[RECORDS TO USE]
▼

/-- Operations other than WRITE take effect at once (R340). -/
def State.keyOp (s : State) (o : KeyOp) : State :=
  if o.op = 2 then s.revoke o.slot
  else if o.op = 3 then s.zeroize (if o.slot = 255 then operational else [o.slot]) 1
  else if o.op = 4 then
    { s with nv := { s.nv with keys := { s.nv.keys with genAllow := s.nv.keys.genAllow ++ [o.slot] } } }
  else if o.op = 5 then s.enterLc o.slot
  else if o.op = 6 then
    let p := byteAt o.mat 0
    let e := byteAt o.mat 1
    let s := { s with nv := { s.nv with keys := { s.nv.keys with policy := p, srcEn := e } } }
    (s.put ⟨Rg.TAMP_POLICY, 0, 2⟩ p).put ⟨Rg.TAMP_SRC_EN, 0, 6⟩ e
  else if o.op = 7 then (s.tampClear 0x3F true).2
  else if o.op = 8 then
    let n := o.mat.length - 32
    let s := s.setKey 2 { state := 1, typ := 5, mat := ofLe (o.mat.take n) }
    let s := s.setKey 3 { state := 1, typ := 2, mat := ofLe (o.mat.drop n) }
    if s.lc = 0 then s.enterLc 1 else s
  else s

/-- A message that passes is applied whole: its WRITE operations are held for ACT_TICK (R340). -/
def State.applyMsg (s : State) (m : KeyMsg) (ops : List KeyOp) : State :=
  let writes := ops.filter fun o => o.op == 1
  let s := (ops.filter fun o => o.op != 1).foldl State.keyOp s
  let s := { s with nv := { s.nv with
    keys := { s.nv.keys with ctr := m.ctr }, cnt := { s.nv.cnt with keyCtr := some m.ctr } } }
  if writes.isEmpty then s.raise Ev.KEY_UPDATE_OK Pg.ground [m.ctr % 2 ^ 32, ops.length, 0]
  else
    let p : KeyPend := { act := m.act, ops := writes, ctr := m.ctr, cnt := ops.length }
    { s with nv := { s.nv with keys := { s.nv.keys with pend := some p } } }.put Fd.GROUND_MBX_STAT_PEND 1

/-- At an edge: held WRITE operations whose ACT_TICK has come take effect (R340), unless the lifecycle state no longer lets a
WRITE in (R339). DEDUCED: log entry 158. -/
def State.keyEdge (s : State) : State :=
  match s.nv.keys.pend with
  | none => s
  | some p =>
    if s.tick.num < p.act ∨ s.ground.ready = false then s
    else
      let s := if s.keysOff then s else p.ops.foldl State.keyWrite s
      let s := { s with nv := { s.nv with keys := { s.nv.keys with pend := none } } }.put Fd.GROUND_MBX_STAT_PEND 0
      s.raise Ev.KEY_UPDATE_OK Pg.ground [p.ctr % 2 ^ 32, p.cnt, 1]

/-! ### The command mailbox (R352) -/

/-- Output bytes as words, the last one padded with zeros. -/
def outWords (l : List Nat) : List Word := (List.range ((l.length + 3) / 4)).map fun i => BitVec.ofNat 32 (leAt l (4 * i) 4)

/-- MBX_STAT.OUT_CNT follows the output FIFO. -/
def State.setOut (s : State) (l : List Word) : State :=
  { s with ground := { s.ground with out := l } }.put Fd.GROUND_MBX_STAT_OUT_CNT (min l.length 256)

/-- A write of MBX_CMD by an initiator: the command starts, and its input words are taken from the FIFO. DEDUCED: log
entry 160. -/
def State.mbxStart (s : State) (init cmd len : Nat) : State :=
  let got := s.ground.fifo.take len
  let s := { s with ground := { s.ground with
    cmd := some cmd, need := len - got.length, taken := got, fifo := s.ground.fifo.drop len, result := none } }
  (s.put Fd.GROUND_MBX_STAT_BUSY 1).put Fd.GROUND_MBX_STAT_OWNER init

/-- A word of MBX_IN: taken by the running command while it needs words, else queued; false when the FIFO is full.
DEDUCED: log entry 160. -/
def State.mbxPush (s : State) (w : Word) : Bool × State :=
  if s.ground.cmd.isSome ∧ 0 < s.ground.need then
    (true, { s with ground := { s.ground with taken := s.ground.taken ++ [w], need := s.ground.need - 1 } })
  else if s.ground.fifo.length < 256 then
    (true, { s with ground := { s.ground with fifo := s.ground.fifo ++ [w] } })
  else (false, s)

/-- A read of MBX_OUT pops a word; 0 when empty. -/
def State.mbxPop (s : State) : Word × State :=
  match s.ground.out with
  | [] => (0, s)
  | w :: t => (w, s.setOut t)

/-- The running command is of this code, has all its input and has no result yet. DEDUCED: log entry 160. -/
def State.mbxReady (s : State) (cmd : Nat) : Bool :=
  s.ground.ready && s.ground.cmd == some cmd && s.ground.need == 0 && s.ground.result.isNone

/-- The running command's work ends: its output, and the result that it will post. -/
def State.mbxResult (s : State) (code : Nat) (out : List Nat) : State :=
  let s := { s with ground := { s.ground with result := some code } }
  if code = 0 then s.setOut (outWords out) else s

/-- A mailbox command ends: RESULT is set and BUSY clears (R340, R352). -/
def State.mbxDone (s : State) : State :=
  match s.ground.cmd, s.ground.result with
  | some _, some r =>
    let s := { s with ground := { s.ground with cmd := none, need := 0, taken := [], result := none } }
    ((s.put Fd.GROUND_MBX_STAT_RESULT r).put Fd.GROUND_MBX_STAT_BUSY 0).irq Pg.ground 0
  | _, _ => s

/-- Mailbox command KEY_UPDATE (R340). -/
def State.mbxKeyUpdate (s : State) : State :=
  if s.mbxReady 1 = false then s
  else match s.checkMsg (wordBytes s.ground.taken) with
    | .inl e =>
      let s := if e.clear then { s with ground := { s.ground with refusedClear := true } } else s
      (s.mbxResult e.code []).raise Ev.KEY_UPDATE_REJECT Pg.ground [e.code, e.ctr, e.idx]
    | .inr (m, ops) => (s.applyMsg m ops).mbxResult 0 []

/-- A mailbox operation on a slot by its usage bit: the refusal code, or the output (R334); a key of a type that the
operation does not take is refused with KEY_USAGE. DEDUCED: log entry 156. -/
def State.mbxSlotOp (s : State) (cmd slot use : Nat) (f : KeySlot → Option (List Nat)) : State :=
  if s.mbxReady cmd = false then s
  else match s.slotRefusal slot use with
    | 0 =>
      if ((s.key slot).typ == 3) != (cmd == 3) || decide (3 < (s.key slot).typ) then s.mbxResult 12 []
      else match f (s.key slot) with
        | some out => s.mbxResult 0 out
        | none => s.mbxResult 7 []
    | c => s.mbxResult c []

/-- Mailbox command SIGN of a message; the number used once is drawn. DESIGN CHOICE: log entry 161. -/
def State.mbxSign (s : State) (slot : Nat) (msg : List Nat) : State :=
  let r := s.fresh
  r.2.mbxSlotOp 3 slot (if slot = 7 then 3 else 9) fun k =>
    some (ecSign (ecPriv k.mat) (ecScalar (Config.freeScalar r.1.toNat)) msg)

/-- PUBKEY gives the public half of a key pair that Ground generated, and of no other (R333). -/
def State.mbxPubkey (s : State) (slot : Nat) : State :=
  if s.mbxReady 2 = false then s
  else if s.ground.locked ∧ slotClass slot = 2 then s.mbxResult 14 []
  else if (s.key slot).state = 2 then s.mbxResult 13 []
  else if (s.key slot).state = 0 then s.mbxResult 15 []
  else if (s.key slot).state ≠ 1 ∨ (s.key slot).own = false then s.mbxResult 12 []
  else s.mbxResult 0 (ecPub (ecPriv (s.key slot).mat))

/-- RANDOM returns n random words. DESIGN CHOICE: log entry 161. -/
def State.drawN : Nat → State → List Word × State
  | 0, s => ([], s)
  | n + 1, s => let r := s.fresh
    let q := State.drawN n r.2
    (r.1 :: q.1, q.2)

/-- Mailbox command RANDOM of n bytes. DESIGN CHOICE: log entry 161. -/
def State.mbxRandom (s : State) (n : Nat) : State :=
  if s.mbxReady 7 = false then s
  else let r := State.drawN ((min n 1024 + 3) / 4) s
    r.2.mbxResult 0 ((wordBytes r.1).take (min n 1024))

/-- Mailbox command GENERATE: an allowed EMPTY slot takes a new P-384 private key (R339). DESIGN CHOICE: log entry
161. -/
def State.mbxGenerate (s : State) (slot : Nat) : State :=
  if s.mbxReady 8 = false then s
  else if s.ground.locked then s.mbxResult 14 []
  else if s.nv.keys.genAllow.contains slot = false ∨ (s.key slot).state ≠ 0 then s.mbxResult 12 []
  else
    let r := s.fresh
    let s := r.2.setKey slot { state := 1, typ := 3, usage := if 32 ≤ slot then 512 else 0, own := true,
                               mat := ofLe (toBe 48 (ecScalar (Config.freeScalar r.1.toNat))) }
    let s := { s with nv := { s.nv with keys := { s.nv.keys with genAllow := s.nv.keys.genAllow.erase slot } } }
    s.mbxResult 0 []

▲

[TRY IT] Search the entries for lines with the string "mbxSlotOp", then report their number alone.

[EXERCISE ANSWER] 2